-- Exercise requirements --
Your answer is the lines below, exactly, from the one that contains "(s.withName m).threshResult = s.threshResult := rfl" through the one that contains "(s.withName m).hostReads = s.hostReads := rfl", both included.

-- Provided material --
-- ==== Sys2Proof/Word.lean ====
section
/-! DEFINITION. The word types: a byte of IN, OUT and OBUF, and a 32-bit register of the register file. -/

namespace Sys2Proof

/-- A byte of the address spaces IN, OUT and OBUF (20_memory.md R50). -/
abbrev Byte := BitVec 8

/-- A register of the register file (10_state.md R22), or a little-endian field of a format (20_memory.md R53). -/
abbrev Word := BitVec 32

end Sys2Proof
end

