/-- Settles O2: a token is its mask bit above its octet, and each mask bit has its own element. -/
theorem tokenAndElementDetermineEachOther : Obligations.TokenAndElementDetermineEachOther := by
  refine ⟨fun t => ?_, fun _ _ => decodeToken_of_encodeToken,
    fun o => ⟨decodeToken_append 0#1 o, decodeToken_append 1#1 o⟩⟩
  obtain ⟨o, rfl | rfl⟩ := token_cases t
  · rw [decodeToken_append]; rfl
  · rw [decodeToken_append]; rfl

/-! ## The bytes of an element (30_encoding.md R70 to R77) -/

theorem decode_command_leBytes (w : Word) (rest : List Byte) :
    decode .command (leBytes w ++ rest) = .element (decodeCtrl w) rest :=
  congrArg (fun v => Decoded.element (decodeCtrl v) rest) (le32_extract w)

theorem decode_chunkHdr_leBytes (w : Word) (rest : List Byte) :
    decode .chunkHdr (leBytes w ++ rest) = .element (.chunkHdr w) rest :=
  congrArg (fun v => Decoded.element (.chunkHdr v) rest) (le32_extract w)

theorem decode_secHdr_leBytes (size crc : Word) (rest : List Byte) :
    decode .secHdr (leBytes size ++ leBytes crc ++ rest) = .element (.secHdr size crc) rest :=
  congrArg₂ (fun v w => Decoded.element (.secHdr v w) rest) (le32_extract size) (le32_extract crc)

theorem decode_marker_append (rest : List Byte) : decode .marker (Config.marker ++ rest) = .element .marker rest := rfl

theorem decode_skip_append {bs : List Byte} (hl : bs.length ≤ 2) (rest : List Byte) :
    decode (.skip bs.length) (bs ++ rest) = .element (.skip bs) rest := by
  simp [decode, Nat.not_lt.2 hl]

theorem decode_initCtx_append {bs : List Byte} (hl : bs.length ≤ 4) (rest : List Byte) :
    decode (.initCtx bs.length) (bs ++ rest) = .element (.initCtx bs) rest := by
  simp [decode, Nat.not_lt.2 hl]

/-- A command is encoded as its CTRL word, least significant byte first (log 17). -/
theorem encode_of_encodeCtrl {i : Instr} {w : Word} (h : encodeCtrl i = some w) :
    levelOf i = .command ∧ encode i = leBytes w := by
  cases i with
  | decompressUpdate | decodeStream | decodeChunk | badMode3 | srst | modeWrite => cases h; exact ⟨rfl, rfl⟩
  | marker | secHdr | chunkHdr | skip | initCtx | mask | lit | matchLen | pad => cases h

theorem decode_encode_command {i : Instr} {w : Word} (h : encodeCtrl i = some w) (rest : List Byte) :
    decode (levelOf i) (encode i ++ rest) = .element i rest := by
  obtain ⟨hlevel, hbytes⟩ := encode_of_encodeCtrl h
  rw [hlevel, hbytes, decode_command_leBytes, decodeCtrl_of_encodeCtrl h]

/-- Every element that has bytes is decoded from them, and what follows is left. -/
theorem decode_encode_append {i : Instr} (hw : WellFormed i) (hp : i ≠ .pad) (rest : List Byte) :
    decode (levelOf i) (encode i ++ rest) = .element i rest := by
  cases i with
  | decompressUpdate | decodeStream | decodeChunk | badMode3 | srst | modeWrite =>
    exact decode_encode_command rfl rest
  | marker => exact decode_marker_append rest
  | secHdr size crc => exact decode_secHdr_leBytes size crc rest
  | chunkHdr chunkSize => exact decode_chunkHdr_leBytes chunkSize rest
  | skip reserved => exact decode_skip_append (of_decide_eq_true hw) rest
  | initCtx ctx => exact decode_initCtx_append (of_decide_eq_true hw) rest
  | mask | lit | matchLen => rfl
  | pad => exact absurd rfl hp

/-- Settles O1: a pad is the absence of bytes; every other element is decoded from its own, also where nothing
follows. -/
theorem decodeOfEncodeGivesElementBack : Obligations.DecodeOfEncodeGivesElementBack := by
  intro i hw
  refine ⟨?_, decode_encode_append hw⟩
  by_cases hp : i = .pad
  · subst hp
    rfl
  · simpa only [List.append_nil] using decode_encode_append hw hp []

/-- Settles O5: the model evaluates each word. -/
theorem opcodeTableWordsDecode : Obligations.OpcodeTableWordsDecode :=
  ⟨rfl, rfl, rfl, rfl, rfl, rfl, rfl, rfl, rfl⟩

namespace Machine

/-! ## What the engine keeps (20_memory.md R50) -/

/-- No turn of the engine writes the parameters, MODE, IN_LEN, IN or the host's side. -/
theorem EngineStepsTo.keeps_input {s t : State} {p : Point} (h : EngineStepsTo s p t) :
    t.params = s.params ∧ t.mode = s.mode ∧ t.inLen = s.inLen ∧ t.inMem = s.inMem ∧
    t.queue = s.queue ∧ t.bus = s.bus ∧ t.draws = s.draws := by
  cases h <;> exact ⟨rfl, rfl, rfl, rfl, rfl, rfl, rfl⟩

theorem readIn_congr {s t : State} (h : t.inMem = s.inMem) (a : Nat) : t.readIn a = s.readIn a := by
  rw [State.readIn, State.readIn, h]

/-- Settles O8: an engine that is BUSY moves and keeps its input, one that is not BUSY holds its state. -/
theorem engineStepAlwaysAnswersAndKeepsInput : Obligations.EngineStepAlwaysAnswersAndKeepsInput := by
  intro s hq
  cases hb : s.phase.isBusy with
  | false => exact ⟨s, step_of_idle hq hb, hq, rfl, rfl, rfl, rfl, rfl, fun _ => rfl⟩
  | true =>
    obtain ⟨p, hp⟩ := (Phase.isBusy_iff _).1 hb
    obtain ⟨t, ht⟩ := engineStep_answers s
    obtain ⟨hparams, hmode, hlen, hin, hqueue, hbus, hdraws⟩ := (engineStepsTo_of_engineStep hp ht).keeps_input
    exact ⟨t, (step_of_nil hq).trans ht, hqueue.trans hq, hparams, hmode, hlen, hbus, hdraws, readIn_congr hin⟩

end Machine

end Sys2Proof
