-- ==== Sys2Proof/Machine/Control.lean ====
section
/-! DEFINITION. NOP and ABORT (`46_control.md` R161, R167). -/

namespace Sys2Proof.Machine

/-- NOP: no state changes (R161). -/
def execNop (s : State) : Host.Outcome State Fault Refusal :=
  gate .nop s (.next s)

/-- ABORT: IDLE and no error; every other register and both memories keep their values (R167). -/
def execAbort (s : State) : Host.Outcome State Fault Refusal :=
  gate .abort s (.next (clearError s))

end Sys2Proof.Machine
end

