-- ==== Sys2Proof/Machine/Step.lean ====
section
/-! DEFINITION. One step of the machine: the block accepts the word on CMD, or the host acts (`00_scope.md` R19,
`10_state.md` R20). -/

namespace Sys2Proof.Machine

/-- One step (R19, R20, R159): an accepted word leaves CMD and runs; otherwise the host's next action happens. -/
def step (s : State) : Host.Outcome State Fault Refusal :=
  match acceptedWord s with
  | some w => accept w (s.withPort none)
  | none => hostStep s

/-- `s` with a command word on CMD, where the block takes its next command from, and no RST asserted (log 5). In EMIT the
block takes no command, so there the word waits (R198). -/
def State.withFetchWord (s : State) (nbits w : Nat) : State :=
  { s with cmdPort := some (tableWord nbits w), hostAgenda := afterResets s.hostAgenda }

end Sys2Proof.Machine
end

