-- ==== Sys2Proof/Laws/State.lean ====
section
/-! SUPPORT. What each named update of the state leaves in each field: one lemma per field per update, each true by
definition, so that no later proof unfolds an update. -/

namespace Sys2Proof.Machine

variable (s : State)

@[simp] theorem State.withBuf_params (m : Memory) : (s.withBuf m).params = s.params := rfl
@[simp] theorem State.withBuf_blockState (m : Memory) : (s.withBuf m).blockState = s.blockState := rfl
@[simp] theorem State.withBuf_err (m : Memory) : (s.withBuf m).err = s.err := rfl
@[simp] theorem State.withBuf_width (m : Memory) : (s.withBuf m).width = s.width := rfl
@[simp] theorem State.withBuf_height (m : Memory) : (s.withBuf m).height = s.height := rfl
@[simp] theorem State.withBuf_invert (m : Memory) : (s.withBuf m).invert = s.invert := rfl
@[simp] theorem State.withBuf_lineBreak (m : Memory) : (s.withBuf m).lineBreak = s.lineBreak := rfl
@[simp] theorem State.withBuf_nameLen (m : Memory) : (s.withBuf m).nameLen = s.nameLen := rfl
@[simp] theorem State.withBuf_name (m : Memory) : (s.withBuf m).name = s.name := rfl
@[simp] theorem State.withBuf_rowStride (m : Memory) : (s.withBuf m).rowStride = s.rowStride := rfl
@[simp] theorem State.withBuf_byteLength (m : Memory) : (s.withBuf m).byteLength = s.byteLength := rfl
@[simp] theorem State.withBuf_curX (m : Memory) : (s.withBuf m).curX = s.curX := rfl
@[simp] theorem State.withBuf_curY (m : Memory) : (s.withBuf m).curY = s.curY := rfl
@[simp] theorem State.withBuf_threshResult (m : Memory) : (s.withBuf m).threshResult = s.threshResult := rfl
@[simp] theorem State.withBuf_outCount (m : Memory) : (s.withBuf m).outCount = s.outCount := rfl
@[simp] theorem State.withBuf_buf (m : Memory) : (s.withBuf m).buf = m := rfl
@[simp] theorem State.withBuf_cmdPort (m : Memory) : (s.withBuf m).cmdPort = s.cmdPort := rfl
@[simp] theorem State.withBuf_hostAgenda (m : Memory) : (s.withBuf m).hostAgenda = s.hostAgenda := rfl
@[simp] theorem State.withBuf_hostTaken (m : Memory) : (s.withBuf m).hostTaken = s.hostTaken := rfl
@[simp] theorem State.withBuf_hostArtifacts (m : Memory) : (s.withBuf m).hostArtifacts = s.hostArtifacts := rfl
@[simp] theorem State.withBuf_hostReads (m : Memory) : (s.withBuf m).hostReads = s.hostReads := rfl

@[simp] theorem State.withName_params (m : Memory) : (s.withName m).params = s.params := rfl
@[simp] theorem State.withName_blockState (m : Memory) : (s.withName m).blockState = s.blockState := rfl
@[simp] theorem State.withName_err (m : Memory) : (s.withName m).err = s.err := rfl
@[simp] theorem State.withName_width (m : Memory) : (s.withName m).width = s.width := rfl
@[simp] theorem State.withName_height (m : Memory) : (s.withName m).height = s.height := rfl
@[simp] theorem State.withName_invert (m : Memory) : (s.withName m).invert = s.invert := rfl
@[simp] theorem State.withName_lineBreak (m : Memory) : (s.withName m).lineBreak = s.lineBreak := rfl
@[simp] theorem State.withName_nameLen (m : Memory) : (s.withName m).nameLen = s.nameLen := rfl
@[simp] theorem State.withName_name (m : Memory) : (s.withName m).name = m := rfl
@[simp] theorem State.withName_rowStride (m : Memory) : (s.withName m).rowStride = s.rowStride := rfl
@[simp] theorem State.withName_byteLength (m : Memory) : (s.withName m).byteLength = s.byteLength := rfl
@[simp] theorem State.withName_curX (m : Memory) : (s.withName m).curX = s.curX := rfl
@[simp] theorem State.withName_curY (m : Memory) : (s.withName m).curY = s.curY := rfl
@[simp] theorem State.withName_threshResult (m : Memory) : (s.withName m).threshResult = s.threshResult := rfl
@[simp] theorem State.withName_outCount (m : Memory) : (s.withName m).outCount = s.outCount := rfl
@[simp] theorem State.withName_buf (m : Memory) : (s.withName m).buf = s.buf := rfl
@[simp] theorem State.withName_cmdPort (m : Memory) : (s.withName m).cmdPort = s.cmdPort := rfl
@[simp] theorem State.withName_hostAgenda (m : Memory) : (s.withName m).hostAgenda = s.hostAgenda := rfl
@[simp] theorem State.withName_hostTaken (m : Memory) : (s.withName m).hostTaken = s.hostTaken := rfl
@[simp] theorem State.withName_hostArtifacts (m : Memory) : (s.withName m).hostArtifacts = s.hostArtifacts := rfl
@[simp] theorem State.withName_hostReads (m : Memory) : (s.withName m).hostReads = s.hostReads := rfl

@[simp] theorem State.withStatus_params (b : BlockState) (e : ErrCode) : (s.withStatus b e).params = s.params := rfl
@[simp] theorem State.withStatus_blockState (b : BlockState) (e : ErrCode) : (s.withStatus b e).blockState = b := rfl
@[simp] theorem State.withStatus_err (b : BlockState) (e : ErrCode) : (s.withStatus b e).err = e := rfl
@[simp] theorem State.withStatus_width (b : BlockState) (e : ErrCode) : (s.withStatus b e).width = s.width := rfl
@[simp] theorem State.withStatus_height (b : BlockState) (e : ErrCode) : (s.withStatus b e).height = s.height := rfl
@[simp] theorem State.withStatus_invert (b : BlockState) (e : ErrCode) : (s.withStatus b e).invert = s.invert := rfl
@[simp] theorem State.withStatus_lineBreak (b : BlockState) (e : ErrCode) : (s.withStatus b e).lineBreak = s.lineBreak := rfl
@[simp] theorem State.withStatus_nameLen (b : BlockState) (e : ErrCode) : (s.withStatus b e).nameLen = s.nameLen := rfl
@[simp] theorem State.withStatus_name (b : BlockState) (e : ErrCode) : (s.withStatus b e).name = s.name := rfl
@[simp] theorem State.withStatus_rowStride (b : BlockState) (e : ErrCode) : (s.withStatus b e).rowStride = s.rowStride := rfl
@[simp] theorem State.withStatus_byteLength (b : BlockState) (e : ErrCode) : (s.withStatus b e).byteLength = s.byteLength := rfl
@[simp] theorem State.withStatus_curX (b : BlockState) (e : ErrCode) : (s.withStatus b e).curX = s.curX := rfl
@[simp] theorem State.withStatus_curY (b : BlockState) (e : ErrCode) : (s.withStatus b e).curY = s.curY := rfl
@[simp] theorem State.withStatus_threshResult (b : BlockState) (e : ErrCode) : (s.withStatus b e).threshResult = s.threshResult := rfl
@[simp] theorem State.withStatus_outCount (b : BlockState) (e : ErrCode) : (s.withStatus b e).outCount = s.outCount := rfl
@[simp] theorem State.withStatus_buf (b : BlockState) (e : ErrCode) : (s.withStatus b e).buf = s.buf := rfl
@[simp] theorem State.withStatus_cmdPort (b : BlockState) (e : ErrCode) : (s.withStatus b e).cmdPort = s.cmdPort := rfl
@[simp] theorem State.withStatus_hostAgenda (b : BlockState) (e : ErrCode) : (s.withStatus b e).hostAgenda = s.hostAgenda := rfl
@[simp] theorem State.withStatus_hostTaken (b : BlockState) (e : ErrCode) : (s.withStatus b e).hostTaken = s.hostTaken := rfl
@[simp] theorem State.withStatus_hostArtifacts (b : BlockState) (e : ErrCode) : (s.withStatus b e).hostArtifacts = s.hostArtifacts := rfl
@[simp] theorem State.withStatus_hostReads (b : BlockState) (e : ErrCode) : (s.withStatus b e).hostReads = s.hostReads := rfl

@[simp] theorem State.withPort_params (w : Option Word) : (s.withPort w).params = s.params := rfl
@[simp] theorem State.withPort_blockState (w : Option Word) : (s.withPort w).blockState = s.blockState := rfl
@[simp] theorem State.withPort_err (w : Option Word) : (s.withPort w).err = s.err := rfl
@[simp] theorem State.withPort_width (w : Option Word) : (s.withPort w).width = s.width := rfl
@[simp] theorem State.withPort_height (w : Option Word) : (s.withPort w).height = s.height := rfl
@[simp] theorem State.withPort_invert (w : Option Word) : (s.withPort w).invert = s.invert := rfl
@[simp] theorem State.withPort_lineBreak (w : Option Word) : (s.withPort w).lineBreak = s.lineBreak := rfl
@[simp] theorem State.withPort_nameLen (w : Option Word) : (s.withPort w).nameLen = s.nameLen := rfl
@[simp] theorem State.withPort_name (w : Option Word) : (s.withPort w).name = s.name := rfl
@[simp] theorem State.withPort_rowStride (w : Option Word) : (s.withPort w).rowStride = s.rowStride := rfl
@[simp] theorem State.withPort_byteLength (w : Option Word) : (s.withPort w).byteLength = s.byteLength := rfl
@[simp] theorem State.withPort_curX (w : Option Word) : (s.withPort w).curX = s.curX := rfl
@[simp] theorem State.withPort_curY (w : Option Word) : (s.withPort w).curY = s.curY := rfl
@[simp] theorem State.withPort_threshResult (w : Option Word) : (s.withPort w).threshResult = s.threshResult := rfl
@[simp] theorem State.withPort_outCount (w : Option Word) : (s.withPort w).outCount = s.outCount := rfl
@[simp] theorem State.withPort_buf (w : Option Word) : (s.withPort w).buf = s.buf := rfl
@[simp] theorem State.withPort_cmdPort (w : Option Word) : (s.withPort w).cmdPort = w := rfl
@[simp] theorem State.withPort_hostAgenda (w : Option Word) : (s.withPort w).hostAgenda = s.hostAgenda := rfl
@[simp] theorem State.withPort_hostTaken (w : Option Word) : (s.withPort w).hostTaken = s.hostTaken := rfl
@[simp] theorem State.withPort_hostArtifacts (w : Option Word) : (s.withPort w).hostArtifacts = s.hostArtifacts := rfl
@[simp] theorem State.withPort_hostReads (w : Option Word) : (s.withPort w).hostReads = s.hostReads := rfl

@[simp] theorem State.withAgenda_params (h : List HostAction) : (s.withAgenda h).params = s.params := rfl
@[simp] theorem State.withAgenda_blockState (h : List HostAction) : (s.withAgenda h).blockState = s.blockState := rfl
@[simp] theorem State.withAgenda_err (h : List HostAction) : (s.withAgenda h).err = s.err := rfl
@[simp] theorem State.withAgenda_width (h : List HostAction) : (s.withAgenda h).width = s.width := rfl
@[simp] theorem State.withAgenda_height (h : List HostAction) : (s.withAgenda h).height = s.height := rfl
@[simp] theorem State.withAgenda_invert (h : List HostAction) : (s.withAgenda h).invert = s.invert := rfl
@[simp] theorem State.withAgenda_lineBreak (h : List HostAction) : (s.withAgenda h).lineBreak = s.lineBreak := rfl
@[simp] theorem State.withAgenda_nameLen (h : List HostAction) : (s.withAgenda h).nameLen = s.nameLen := rfl
@[simp] theorem State.withAgenda_name (h : List HostAction) : (s.withAgenda h).name = s.name := rfl
@[simp] theorem State.withAgenda_rowStride (h : List HostAction) : (s.withAgenda h).rowStride = s.rowStride := rfl
@[simp] theorem State.withAgenda_byteLength (h : List HostAction) : (s.withAgenda h).byteLength = s.byteLength := rfl
@[simp] theorem State.withAgenda_curX (h : List HostAction) : (s.withAgenda h).curX = s.curX := rfl
@[simp] theorem State.withAgenda_curY (h : List HostAction) : (s.withAgenda h).curY = s.curY := rfl
@[simp] theorem State.withAgenda_threshResult (h : List HostAction) : (s.withAgenda h).threshResult = s.threshResult := rfl
@[simp] theorem State.withAgenda_outCount (h : List HostAction) : (s.withAgenda h).outCount = s.outCount := rfl
@[simp] theorem State.withAgenda_buf (h : List HostAction) : (s.withAgenda h).buf = s.buf := rfl
@[simp] theorem State.withAgenda_cmdPort (h : List HostAction) : (s.withAgenda h).cmdPort = s.cmdPort := rfl
@[simp] theorem State.withAgenda_hostAgenda (h : List HostAction) : (s.withAgenda h).hostAgenda = h := rfl
@[simp] theorem State.withAgenda_hostTaken (h : List HostAction) : (s.withAgenda h).hostTaken = s.hostTaken := rfl
@[simp] theorem State.withAgenda_hostArtifacts (h : List HostAction) : (s.withAgenda h).hostArtifacts = s.hostArtifacts := rfl
@[simp] theorem State.withAgenda_hostReads (h : List HostAction) : (s.withAgenda h).hostReads = s.hostReads := rfl

@[simp] theorem State.withCursor_params (x y : U24) : (s.withCursor x y).params = s.params := rfl
@[simp] theorem State.withCursor_blockState (x y : U24) : (s.withCursor x y).blockState = s.blockState := rfl
@[simp] theorem State.withCursor_err (x y : U24) : (s.withCursor x y).err = s.err := rfl
@[simp] theorem State.withCursor_width (x y : U24) : (s.withCursor x y).width = s.width := rfl
@[simp] theorem State.withCursor_height (x y : U24) : (s.withCursor x y).height = s.height := rfl
@[simp] theorem State.withCursor_invert (x y : U24) : (s.withCursor x y).invert = s.invert := rfl
@[simp] theorem State.withCursor_lineBreak (x y : U24) : (s.withCursor x y).lineBreak = s.lineBreak := rfl
@[simp] theorem State.withCursor_nameLen (x y : U24) : (s.withCursor x y).nameLen = s.nameLen := rfl
@[simp] theorem State.withCursor_name (x y : U24) : (s.withCursor x y).name = s.name := rfl
@[simp] theorem State.withCursor_rowStride (x y : U24) : (s.withCursor x y).rowStride = s.rowStride := rfl
@[simp] theorem State.withCursor_byteLength (x y : U24) : (s.withCursor x y).byteLength = s.byteLength := rfl
@[simp] theorem State.withCursor_curX (x y : U24) : (s.withCursor x y).curX = x := rfl
@[simp] theorem State.withCursor_curY (x y : U24) : (s.withCursor x y).curY = y := rfl
@[simp] theorem State.withCursor_threshResult (x y : U24) : (s.withCursor x y).threshResult = s.threshResult := rfl
@[simp] theorem State.withCursor_outCount (x y : U24) : (s.withCursor x y).outCount = s.outCount := rfl
@[simp] theorem State.withCursor_buf (x y : U24) : (s.withCursor x y).buf = s.buf := rfl
@[simp] theorem State.withCursor_cmdPort (x y : U24) : (s.withCursor x y).cmdPort = s.cmdPort := rfl
@[simp] theorem State.withCursor_hostAgenda (x y : U24) : (s.withCursor x y).hostAgenda = s.hostAgenda := rfl
@[simp] theorem State.withCursor_hostTaken (x y : U24) : (s.withCursor x y).hostTaken = s.hostTaken := rfl
@[simp] theorem State.withCursor_hostArtifacts (x y : U24) : (s.withCursor x y).hostArtifacts = s.hostArtifacts := rfl
@[simp] theorem State.withCursor_hostReads (x y : U24) : (s.withCursor x y).hostReads = s.hostReads := rfl
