-- ==== Sys2Proof/Tests/Witnesses.lean ====
section
/-! SUPPORT. For each statement with hypotheses, a state and operands that meet all of them together, clause by clause and at
the ends of a clause's range; and the invariant as a check that evaluates, sound for `Inv`. -/

namespace Sys2Proof.Machine.Test

/-! ## The invariant as a check -/

def coversCheck (m : Memory) (n : Nat) : Bool := (List.range n).all (fun a => (m.read a).isSome)

theorem covers_of_check {m : Memory} {n : Nat} (h : coversCheck m n = true) : m.covers n := by
  intro a ha
  have := List.all_eq_true.1 h a (List.mem_range.2 ha)
  exact Option.isSome_iff_exists.1 this

def insideCheck (m : Memory) (n : Nat) : Bool := m.all (fun c => decide (c.1 < n))

theorem inside_of_check {m : Memory} {n : Nat} (h : insideCheck m n = true) : m.inside n := by
  intro c hc
  exact of_decide_eq_true (List.all_eq_true.1 h c hc)

def paddingCheck (s : State) : Bool :=
  (List.range s.height.toNat).all fun y => (List.range (s.rowStride.toNat * 8)).all fun x =>
    decide (x < s.width.toNat) || bufBit s x y == some false

theorem paddingClear_of_check {s : State} (h : paddingCheck s = true) : paddingClear s := by
  intro x y hy hx hx'
  have h1 := List.all_eq_true.1 h y (List.mem_range.2 hy)
  have h2 := List.all_eq_true.1 h1 x (List.mem_range.2 hx')
  rcases Bool.or_eq_true_iff.1 h2 with h3 | h3
  · exact absurd (of_decide_eq_true h3) (by omega)
  · exact eq_of_beq h3

def dimsCheck (s : State) : Bool :=
  decide (0 < s.width.toNat) && decide (0 < s.height.toNat) && decide (s.rowStride.toNat = rowStrideOf s.width.toNat) &&
    decide (s.byteLength.toNat = byteLengthOf s.width.toNat s.height.toNat)

theorem dims_of_check {s : State} (h : dimsCheck s = true) : DimsAgree s := by
  simp only [dimsCheck, Bool.and_eq_true, decide_eq_true_eq] at h
  exact ⟨h.1.1.1, h.1.1.2, h.1.2, h.2⟩

def encodeCheck (s : State) : Bool := outsideEncode s.blockState || (dimsCheck s && paddingCheck s)

def cursorCheck (s : State) : Bool :=
  s.blockState != .load || (decide (s.curX.toNat < s.width.toNat) && decide (s.curY.toNat < s.height.toNat)) ||
    (s.curX == 0#24 && s.curY == s.height)

def emitCheck (s : State) : Bool :=
  s.blockState != .emit ||
    match emission s with
    | .ok e => decide (s.outCount < e.length) && s.hostTaken == e.take s.outCount
    | .error _ => false

def storeCheck (s : State) : Bool :=
  s.params.valid && s.buf.wf && insideCheck s.buf s.params.bufBytes.toNat && s.name.wf &&
    insideCheck s.name s.params.nameMax.toNat && decide (s.nameLen.toNat ≤ s.params.nameMax.toNat) &&
    coversCheck s.name s.nameLen.toNat && decide (s.byteLength.toNat ≤ s.params.bufBytes.toNat) &&
    coversCheck s.buf s.byteLength.toNat

def statusCheck (s : State) : Bool :=
  ((s.err == .noError) != (s.blockState == .error)) && decide (s.hostTaken.length = s.outCount) &&
    (s.blockState != .done || s.hostArtifacts.getLast? == some s.hostTaken)

def invCheck (s : State) : Bool := storeCheck s && statusCheck s && encodeCheck s && cursorCheck s && emitCheck s

theorem outsideEncode_of_inEncode {s : State} (h : inEncode s) : outsideEncode s.blockState = false := by
  rcases h with h | h <;> rw [h] <;> rfl

/-- The check is sound: a state that passes it meets the invariant. -/
theorem inv_of_check {s : State} (h : invCheck s = true) : Inv s := by
  simp only [invCheck, storeCheck, statusCheck, encodeCheck, cursorCheck, Bool.and_eq_true, decide_eq_true_eq,
    Bool.or_eq_true] at h
  obtain ⟨⟨⟨⟨⟨⟨⟨⟨⟨⟨⟨⟨h1, h2⟩, h3⟩, h4⟩, h5⟩, h6⟩, h7⟩, h8⟩, h9⟩, ⟨h10, h11⟩, h12⟩, h13⟩, h14⟩, h15⟩ := h
  refine ⟨h1, h2, inside_of_check h3, h4, inside_of_check h5, h6, covers_of_check h7, ?_, h8, covers_of_check h9,
    fun he => ?_, fun he => ?_, fun hl => ?_, h11, fun he => ?_, fun hd => ?_⟩
  · cases he : s.err <;> cases hb : s.blockState <;> simp_all
  · rcases h13 with h13 | h13
    · rw [outsideEncode_of_inEncode he] at h13; cases h13
    · exact dims_of_check h13.1
  · rcases h13 with h13 | h13
    · rw [outsideEncode_of_inEncode he] at h13; cases h13
    · exact paddingClear_of_check h13.2
  · rcases h14 with (h14 | h14) | h14
    · simp [hl] at h14
    · exact .inl h14
    · exact .inr ⟨eq_of_beq h14.1, eq_of_beq h14.2⟩
  · simp only [emitCheck, he, bne_self_eq_false, Bool.false_or] at h15
    split at h15
    · rename_i e hem
      simp only [Bool.and_eq_true, decide_eq_true_eq] at h15
      exact ⟨e, hem, h15.1, eq_of_beq h15.2⟩
    · cases h15
  · simp only [hd, bne_self_eq_false, Bool.false_eq_true, false_or] at h12
    exact eq_of_beq h12

theorem inv_configured : Inv configured := inv_of_check (by decide)
theorem inv_loading : Inv loading := inv_of_check (by decide)
theorem inv_loaded : Inv loaded := inv_of_check (by decide)
theorem inv_started : Inv started := inv_of_check (by decide)
theorem inv_emitting : Inv emitting := inv_of_check (by decide)
theorem inv_emitting0 : Inv emitting0 := inv_of_check (by decide)
theorem inv_finished : Inv finished := inv_of_check (by decide)
theorem inv_failed : Inv failed := inv_of_check (by decide)

theorem dims_loading : DimsAgree loading := dims_of_check (by decide)
theorem dims_loaded : DimsAgree loaded := dims_of_check (by decide)
theorem dims_emitting : DimsAgree emitting := dims_of_check (by decide)

/-! ## Encoding -/

theorem witness_EncodeOfDecode : decode 0x0AC86451#32 = .command (.thresh 200#8 100#8 81#8) := by decide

-- Written solution --
@[simp] theorem State.withName_threshResult (m : Memory) : (s.withName m).threshResult = s.threshResult := rfl
@[simp] theorem State.withName_outCount (m : Memory) : (s.withName m).outCount = s.outCount := rfl
@[simp] theorem State.withName_buf (m : Memory) : (s.withName m).buf = s.buf := rfl
@[simp] theorem State.withName_cmdPort (m : Memory) : (s.withName m).cmdPort = s.cmdPort := rfl
@[simp] theorem State.withName_hostAgenda (m : Memory) : (s.withName m).hostAgenda = s.hostAgenda := rfl
@[simp] theorem State.withName_hostTaken (m : Memory) : (s.withName m).hostTaken = s.hostTaken := rfl
@[simp] theorem State.withName_hostArtifacts (m : Memory) : (s.withName m).hostArtifacts = s.hostArtifacts := rfl
@[simp] theorem State.withName_hostReads (m : Memory) : (s.withName m).hostReads = s.hostReads := rfl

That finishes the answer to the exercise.